As part of the flood commemoration, they set their slick posters propped up against the white interior of the Old Capitol.
Kevin Denn, a UI graduate student, presented a study Monday morning; he spent Monday night in his car, waiting for another flood in Cedar Rapids.
“I’ll probably be sitting in my car waiting for the water to rise tonight,” he said.
Denn is already working on his second project, but he showcased his first one on Monday. He arrived at the UI only two weeks before the flood hit and didn’t start the project until around two months afterwards.

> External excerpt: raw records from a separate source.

/-- Where a received frame fails Table 11.4: the order and the counter; otherwise the place of its type. -/
def State.receiveCheck (s : State) (bs : List Byte) : Except (Nat × Nat) Nat :=
  let m := s.ptpMessage bs
  if frameBad bs then .error (1, Reg.NET_RX_MALFORMED)
  else if !s.forModule bs then .error (2, Reg.NET_RX_OTHER)
  else if s.udp && ipBad bs then .error (3, Reg.NET_RX_MALFORMED)
  else if messageBad m then .error (4, Reg.NET_RX_MALFORMED)
  else if fieldBE m 0 1 / 16 ≠ s.field Reg.NET_PTP_CFG 19 16 ∨ fieldBE m 4 1 ≠ s.field Reg.NET_PTP_CFG 15 8 then
    .error (5, Reg.NET_RX_FILTERED)
  else
    match acceptedType (s.bit Reg.NET_PTP_CFG 0) (fieldBE m 0 1 % 16) with
    | none => .error (6, Reg.NET_RX_FILTERED)
    | some i =>
      if s.wrongClock m then .error (7, Reg.NET_RX_FILTERED)
      else if s.rateLimit i ≤ s.net.counts.getD i 0 then .error (8, Reg.NET_RX_RATE)
      else .ok i

/-- The first drop under checks 4 to 8 in a second raises PTP_ERR (R332). -/
def State.dropNote (s : State) (order : Nat) : State :=
  let sec := s.time / nsTu 1000000000
  if order < 4 ∨ s.net.errSecond = some sec then s
  else ({ s with net := { s.net with errSecond := some sec } } : State).raise .ptpErr

/-- A received frame (R330 to R332, R337). -/
def State.receive (s : State) (bs : List Byte) (t : Nat) : State :=
  match s.receiveCheck bs with
  | .error (order, counter) => (s.bump counter).dropNote order
  | .ok i =>
    let s := s.bump Reg.NET_RX_FRAMES
    let s : State := { s with net := { s.net with counts := s.net.counts.modify i (· + 1) } }
    if s.ringRuns 193 && decide (s.net.rxWait.length < s.ringHeld 193) then
      let last := msgType s.udp bs + 16 * b2n (tagged bs)
      let stamp := (stampWords true (s.frameTime t false) ++ [last]).map fun w => BitVec.ofNat 32 w
      ({ s with net := { s.net with rxWait := s.net.rxWait ++ [(bs.take (bs.length - 4), stamp)] } } : State).rxServe
    else s.bump Reg.NET_RX_NOBUF

/-- NET_RX_FRAME (R331): a frame with its FCS. -/
def execNetRxFrame (bytes : List Byte) (t : Nat) (s0 : State) : Host.Outcome State Fault Refusal :=
  let s := s0.at_ t
  finish s0 (if s.netOn && s.net.up then s.receive bytes t else s)

/-- NET_RATE_WINDOW (R332). -/
def execNetRateWindow (t : Nat) (s0 : State) : Host.Outcome State Fault Refusal :=
  let s := s0.at_ t
  finish s0 { s with net := { s.net with counts := [0, 0, 0, 0, 0] } }

/-! The PTP clock (R333 to R336). -/

/-- Re-anchor the clock at the count of an instant: the part of a slew that is done goes into T_REF (R333, R335). -/
def State.anchorPtp (s : State) (t : Nat) : State :=
  let f := s.ptp.count t
  { s with ptp := { s.ptp with tRef := s.ptpTime t, fRef := f, slew := s.ptp.left s.slewStepNow f } }

/-- Δ of PTP_ADJ in 2^-32 ns (R335). -/
def State.ptpDelta (s : State) : Int :=
  signedOf 64 (s.reg64 Reg.PTP_ADJ_0 Reg.PTP_ADJ_1) * 2 ^ 32 + ((s.field Reg.PTP_ADJ_2 15 0 * 2 ^ 16 : Nat) : Int)

/-- STEP_LIMIT in 2^-32 ns. -/
def State.stepLimit (s : State) : Nat := atLeast1 (s.field Reg.PTP_SLEW_CFG 31 16) * 1000 * 2 ^ 32

/-! Pulses (R338). -/

/-- START in 2^-32 ns. -/
def State.pulseStart (s : State) : Nat :=
  let hi := s.reg Reg.PTP_PULSE_START_2
  ((s.reg Reg.PTP_PULSE_START_1 + hi % 65536 * 2 ^ 32) * 1000000000 + s.reg Reg.PTP_PULSE_START_0 % 2 ^ 30) * 2 ^ 32
    + hi / 65536 * 2 ^ 16

/-- PERIOD in ns. -/
def State.pulsePeriod (s : State) : Nat := clampNat 100 4000000000 (s.reg Reg.PTP_PULSE_PERIOD)

/-- WIDTH in ns. -/
def State.pulseWidth (s : State) : Nat := clampNat 10 (s.pulsePeriod - 10) (s.reg Reg.PTP_PULSE_WIDTH)

/-- The number of scheduled instants at or before a time. -/
def State.pulsesBy (s : State) (time : Int) : Nat :=
  let d := time - (s.pulseStart : Int)
  if d < 0 then 0 else d.toNat / (s.pulsePeriod * 2 ^ 32) + 1

/-- When the pulse that is high ends. -/
def State.pulseEnd (s : State) : Int :=
  ((s.pulseStart + (s.ptp.pulseN * s.pulsePeriod + s.pulseWidth) * 2 ^ 32 : Nat) : Int)

/-- A pulse that is high ends once its width has passed. -/
def State.endPulse (s : State) (time : Int) : State :=
  if s.ptp.level && decide (s.pulseEnd ≤ time) then { s with ptp := { s.ptp with level := false } } else s

/-- PULSE_EN. -/
def State.pulsing (s : State) : Bool := s.bit Reg.PTP_CTRL 0

/-- PPS_PULSE (R338): PPS_OUT falls, and rises at a scheduled instant. -/
def execPpsPulse (t : Nat) (s0 : State) : Host.Outcome State Fault Refusal :=
  let s := s0.at_ t
  finish s0 (
    if !s.netOn || !s.pulsing then s
    else
      let time := s.ptpFine t ptpGrid
      let s := s.endPulse time
      let n := s.pulsesBy time
      if s.pulsesBy (time - (s.ptp.period / 8 : Nat)) < n then
        { s with ptp := { s.ptp with level := true, pulseN := n - 1 } }
      else s)

/-- Time jumps forward or back by a step: pulses jumped over are counted, and one that is high may end (R338). -/
def State.stepPulses (s : State) (old new : Int) : State :=
  if !s.pulsing then s
  else
    let n := s.pulsesBy new - s.pulsesBy old
    let s := if 0 < n then (s.bumpBy Reg.PTP_PULSE_SKIP n).raise .ptpErr else s
    s.endPulse new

By determining sources of sediments carried and deposited throughout Cedar Rapids — and tracing their path — he and his fellow researchers hope to develop models for future disasters. He worked under Keri Hornbuckle and Athanasios Papanicolaou of the UI civil and environmental engineering and the UI hydroscience institute on the project.
The researchers ran into two main obstacles. The sediment wasn’t “fresh,” Denn said. Because they began to seek funding after the flood, the length of time between the flood and their sampling made data more difficult to analyze.
Denn said he is now working to test the results of the previous data. He is waiting for a creek in Cedar Rapids to flood in order to test the results on a smaller stream and study and correlation between the two.
Hydroscientist Marian Muste and a doctoral student Howard Ho were at the event to publicize their research.
“A flood is exciting for a hydrologist, of course,” Muste said.
Their project helped to develop a new method of technology — which has been in the works for more than a decade — so that more people can measure flood predictions of water discharge more accurately, easily, and cheaply.
Ho went out on a bridge during the flood each day and took video footage of a certain area, sometimes twice a day.
“Most people were heading away from the flooding because of the possible danger, but I was heading right into it to get the images,” Ho said. “But I didn’t think about the dangers at the time. I was excited to do the research.”
Using software they developed themselves, they determined the predicted water discharge. They created a new process to create a curve unique to each place of measurement.
No two areas are the same, they said.
Ho, who is from Taiwan, wants to take his knowledge back to his native country to help them save more money on flood predicting.
Peter Thorne of the UI occupational and environmental health department led another team of researchers looking for molds, allergens, lead, and asbestos in Cedar Rapids homes.
They aim to develop guidelines for safe reoccupation of flood-damaged homes.
Funded by the National Institutes of Health, the team conducted indoor air tests to monitor those flood-related health hazards. It was a collaborative effort with the county health officials, UI graduate students in public health, and AmeriCorps volunteers.
The challenge lay in getting permission. Kimberly Hoppe, a UI doctoral student who worked on the project, said they needed consent and gave out questionnaires before they could go into people’s homes. They also had to get approval from a UI review board.
It took the researchers around six months to finish the gathering data, but they are still waiting on analyses and have to write up the results.
“It was a long project, but I think the implications will end up being helpful,” Hoppe said.